Time Limit: 2000MS Memory Limit: 30000K
Total Submissions: 14311 Accepted: 5148
Case Time Limit: 1000MS

Description

FJ has moved his K (1 <= K <= 30) milking machines out into the cow pastures among the C (1 <= C <= 200) cows. A set of paths of various lengths runs among the cows and the milking machines. The milking machine locations are named by ID numbers 1..K; the cow locations are named by ID numbers K+1..K+C. 

Each milking point can "process" at most M (1 <= M <= 15) cows each day. 
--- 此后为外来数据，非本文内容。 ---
/-- R133: the entry that a walker caches for an address, of a level. -/
def walkFind (w : List WalkEntry) (asid : BitVec 16) (va level : Nat) : Option WalkEntry :=
  w.find? (fun e => e.asid == asid && e.level == level && e.index == walkPrefix level va)

/-- R117, R133, R137: a walk: from the deepest non-leaf entry that its walker caches, else from the root; with EN = 0 every walk
fails at level 1. -/
def State.walkTo (s : State) (u : Xlat) (asid : BitVec 16) (va : Nat) : Except WalkStop Leaf :=
  match s.asidTable with
  | none => .error ⟨0x20#8, 1, 0⟩
  | some base =>
    let w := aget [] (u.walker va) s.walkers
    match walkFind w asid va 2 with
    | some e => s.walkFrom asid va 1 e.next 3 []
    | none =>
      match walkFind w asid va 1 with
      | some e => s.walkFrom asid va 2 e.next 2 []
      | none => s.walkRoot asid va base

/-- R124, R126: a walk for an access, with its fault. -/
def State.walk (s : State) (u : Xlat) (asid : BitVec 16) (va : Nat) (k : Access) : Except Cause Leaf :=
  match s.walkTo u asid va with
  | .error w => .error (w.cause, transFaddr w.level k va)
  | .ok l => .ok l

/-- The physical page of a leaf for a virtual address, and the physical address. -/
def Leaf.pa (l : Leaf) (va : Nat) : Nat := ptePpn l.entry + va % pageSize l.level

/-- R39: the accesses that control space takes. -/
def Access.reg : Access → Bool
  | .regRead => true
  | .regWrite => true
  | _ => false

/-- R121, R39, R122, R124 items 3 to 5: what a leaf permits. -/
def leafCheck (l : Leaf) (va : Nat) (k : Access) : Except Cause Unit :=
  let e := l.entry
  let pa := l.pa va
  let f := transFaddr 0 k va
  let attr : Bool := if k = .resole then region pa == .mram && pteRso e else match region pa with
    | .lpddr => !pteRso e
    | .mram => true
    | .journal => pteRso e
    | .control => pteCp e == 2 && pteOrd e == 1 && !pteRso e && k.reg
    | .host => !pteRso e
    | .hole => false
  if !attr then .error (0x25#8, f)
  else if k.writes && k != .resole && (isMram pa || pteRso e) then .error (0x24#8, f)
  else if (k.writes && !pteW e) || (k == .fetch && !pteX e) then .error (0x21#8, f)
  else .ok ()

/-- R115: the address range check. -/
def inRange (v : Word) : Bool := v.extractLsb' 55 9 == 0

/-- R132: the TLB entry of a core that serves a virtual address of an ASID. -/
def tlbFind (tlb : List TlbEntry) (asid : BitVec 16) (va : Nat) : Option TlbEntry :=
  tlb.find? (fun e => (e.asid == asid || pteG e.leaf) && e.va == va / e.size * e.size)

/-- R135: the Accessed bit, and for a write the Dirty bit, of an entry. -/
def withAD (e : Word) (w : Bool) : Word := e ||| (if w then 0x1800#64 else 0x800#64)

/-- R135: the leaf that a write through an entry with D = 0 reads again; one that has become a table entry is walked anew. -/
def State.reread (s : State) (u : Xlat) (asid : BitVec 16) (va : Nat) (k : Access) (e : TlbEntry) : Except Cause Leaf :=
  let w := s.pteAt e.at_
  match s.pteFault e.at_ e.level w with
  | some c => .error (c, transFaddr e.level k va)
  | none => if pteL w then .ok { entry := w, level := e.level, at_ := e.at_, path := [] } else s.walk u asid va k

/-- R132 to R135: the leaf of an address: from the TLB, by reading the leaf again for a write whose entry has D = 0, or by a walk. -/
def State.transLeaf (s : State) (u : Xlat) (asid : BitVec 16) (va : Nat) (k : Access) : Except Cause Leaf :=
  match tlbFind (s.tlbOf u) asid va with
  | some e => if k.writes && !pteD e.leaf then s.reread u asid va k e else .ok { entry := e.leaf, level := e.level, at_ := 0, path := [] }
  | none => s.walk u asid va k

/-- R120, R454: the block of a table that is ECC-poisoned and at which the translation of an address of an ASID stops, if it stops at
one. -/
def State.tablePoison (s : State) (u : Xlat) (asid : BitVec 16) (va : Nat) (k : Access) : Option Nat :=
  let walked : Option Nat := match s.walkTo u asid va with
    | .error w => some w.at_
    | .ok _ => none
  let at_ : Option Nat := match tlbFind (s.tlbOf u) asid va with
    | none => walked
    | some e =>
      if !(k.writes && !pteD e.leaf) then none
      else if (s.pteFault e.at_ e.level (s.pteAt e.at_)).isSome then some e.at_ else walked
  (at_.filter (fun pa => aget false (pa / 64) s.poison)).map (fun pa => pa / 64 * 64)

/-- R115, R124: the whole check of one byte address for an access. -/
def State.translateBy (s : State) (u : Xlat) (asid : BitVec 16) (v : Word) (k : Access) : Except Cause Leaf :=
  if !inRange v then .error (0x22#8, v) else
  match s.transLeaf u asid v.toNat k with
  | .error c => .error c
  | .ok l => match leafCheck l v.toNat k with
    | .error c => .error c
    | .ok _ => .ok l

/-- R115, R124: the check for a core's access. -/
def State.translate (s : State) (core : Nat) (asid : BitVec 16) (v : Word) (k : Access) : Except Cause Leaf :=
  s.translateBy (.core core) asid v k
/-- The same for an engine; a poisoned table entry that its walker reads is recorded as UNCORRECTABLE (R455). -/
def State.translateEngine (s : State) (eng : Nat) (asid : BitVec 16) (v : Word) (k : Access) : Except Cause Leaf :=
  match s.translateBy (.engine eng) asid v k with
  | .error c => .error (if c.1 = 0x23 ∧ (s.tablePoison (.engine eng) asid v.toNat k).isSome = true then 0x52 else c.1, c.2)
  | .ok l => .ok l

/-- R135, R171: sets the A bit, and for a write the D bit, of the entry in memory with an atomic OR at its home, every copy recalled
first: bits 11 and 12 stand in its second byte. -/
def State.markLeaf (s : State) (l : Leaf) (w : Bool) : State :=
  if l.at_ = 0 ∨ withAD l.entry w = l.entry then s else
  let s := s.writeBack (l.at_ / 64)
  s.putHome (l.at_ + 1) (s.homeByte (l.at_ + 1) ||| (if w then 0x18#8 else 0x08#8))

/-- R132: a TLB of so many entries takes one more; a full one gives an entry up, and nothing says which. -/
def tlbInsert (room n : Nat) (e : TlbEntry) (tlb : List TlbEntry) : List TlbEntry :=
  let keep := tlb.filter (fun x => !(x.asid == e.asid && x.va == e.va && x.size == e.size))
  e :: (if keep.length < room then keep else keep.eraseIdx (Config.freeVictim n % room))

/-- R133: a walker takes the non-leaf entries of a walk into its cache of 64; nothing says which a full one gives up. -/
def walkInsert (n : Nat) (w : List WalkEntry) (e : WalkEntry) : List WalkEntry :=
  if w.contains e then w else
  let keep := w.filter (fun x => !(x.asid == e.asid && x.level == e.level && x.index == e.index))
  e :: (if keep.length < 64 then keep else keep.eraseIdx (Config.freeVictim n % 64))
def State.cacheWalk (s : State) (u : Xlat) (va : Nat) (path : List WalkEntry) : State :=
  if path.isEmpty then s else
  { s with walkers := aput (u.walker va) (path.foldl (walkInsert s.fresh) (aget [] (u.walker va) s.walkers)) s.walkers }

/-- The TLB entry of a leaf. -/
def Leaf.tlbEntry (l : Leaf) (asid : BitVec 16) (va : Nat) (w : Word) : TlbEntry :=
  { asid := asid, va := va / pageSize l.level * pageSize l.level, size := pageSize l.level, leaf := w, level := l.level, at_ := l.at_ }

/-- R132, R133, R135: a translation takes effect: the leaf of a walk is installed in the TLB with A (and D for a write) set, and its
walker keeps the non-leaf entries. -/
def State.installFor (s : State) (u : Xlat) (asid : BitVec 16) (va : Nat) (l : Leaf) (w : Bool) : State :=
  if l.at_ = 0 then s else
  let s := (s.markLeaf l w).cacheWalk u va l.path
  -- R523: the length of a core's walk
  let s := match u with
    | .core c => s.observe c 7
    | _ => s
  { s.setTlb u (tlbInsert u.room s.fresh (l.tlbEntry asid va (withAD l.entry w)) (s.tlbOf u)) with fresh := s.fresh + 1 }

def State.installLeaf (s : State) (core : Nat) (asid : BitVec 16) (va : Nat) (l : Leaf) (w : Bool) : State :=
  s.installFor (.core core) asid va l w

/-- R135: whether a write to an address finds a TLB entry with D = 0. -/
def State.staleDirty (s : State) (u : Xlat) (asid : BitVec 16) (k : Access) (v : Word) : Bool :=
  k.writes && inRange v && (match tlbFind (s.tlbOf u) asid v.toNat with
    | some e => !pteD e.leaf
    | none => false)

/-- R135: what a TLB keeps where a write through an entry with D = 0 has failed: the entry gives way to the leaf as it now stands, or
goes where that is no valid leaf. -/
def State.revise (s : State) (u : Xlat) (asid : BitVec 16) (k : Access) (v : Word) : State :=
  if !s.staleDirty u asid k v then s else
  match tlbFind (s.tlbOf u) asid v.toNat with
  | none => s
  | some e =>
    let rest := (s.tlbOf u).filter (· != e)
    match s.reread u asid v.toNat k e with
    | .error _ => s.setTlb u rest
    | .ok l => if l.at_ = e.at_ then (s.markLeaf l false).setTlb u (l.tlbEntry asid v.toNat (withAD l.entry false) :: rest)
      else s.setTlb u rest

/-- A piece of an access: the virtual address of its first byte, and its length, within one 64 KiB page. -/
abbrev Seg := Word × Nat

/-- The pieces of n bytes from a virtual address on, cut at 64 KiB boundaries; fuel is the number of pieces at most. -/
def segments : Nat → Word → Nat → List Seg
  | 0, _, _ => []
  | fuel + 1, v, n =>
    if n = 0 then [] else
    let room := 0x10000 - v.toNat % 0x10000
    if n ≤ room then [(v, n)] else (v, room) :: segments fuel (v + BitVec.ofNat 64 room) (n - room)

/-- The pieces of n bytes. -/
def segs (v : Word) (n : Nat) : List Seg := segments (n / 0x10000 + 2) v n

/-- A translated piece: physical address, length, cache policy and the leaf that gave it. -/
structure Piece where
  va : Word
  pa : Nat
  len : Nat
  leaf : Leaf
  deriving DecidableEq, Repr

/-- Translates pieces in order, or gives the first fault (R124, R125). -/
def State.pieces (s : State) (core : Nat) (asid : BitVec 16) (k : Access) : List Seg → Except Cause (List Piece)
  | [] => .ok []
  | (v, n) :: r =>
    match s.translate core asid v k with
    | .error c => .error c
    | .ok l =>
      match s.pieces core asid k r with
      | .error c => .error c
      | .ok ps => .ok ({ va := v, pa := l.pa v.toNat, len := n, leaf := l } :: ps)

/-- R132, R135: the effect of having translated: TLB entries installed, A and D bits set. -/
def State.installPieces (s : State) (core : Nat) (asid : BitVec 16) (w : Bool) (ps : List Piece) : State :=
  ps.foldl (fun s p => s.installLeaf core asid p.va.toNat p.leaf w) s

/-- The bytes of translated pieces. -/
def State.readPieces (s : State) (ps : List Piece) : List Byte :=
  ps.flatMap (fun p => s.loadBytes (pteCp p.leaf.entry) p.pa p.len)

/-- Writes bytes through translated pieces under their cache policies. -/
def State.writePieces (s : State) (core : Nat) : List Piece → List Byte → State
  | [], _ => s
  | p :: ps, bs =>
    (s.storeBytes (storeWay core (pteCp p.leaf.entry)) p.pa (bs.take p.len)).writePieces core ps (bs.drop p.len)

/-- R82, R89, R93: a load through translated pieces brings its lines into the core's caches. -/
def State.fillPieces (s : State) (core : Nat) (ps : List Piece) : State :=
  ps.foldl (fun s p => s.fillBytes core (pteCp p.leaf.entry) p.pa p.len) s

end Sys2Proof.Machine
end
Write a program to find an assignment for each cow to some milking machine so that the distance the furthest-walking cow travels is minimized (and, of course, the milking machines are not overutilized). At least one legal assignment is possible for all input data sets. Cows can traverse several paths on the way to their milking machine. 

Input

* Line 1: A single line with three space-separated integers: K, C, and M. 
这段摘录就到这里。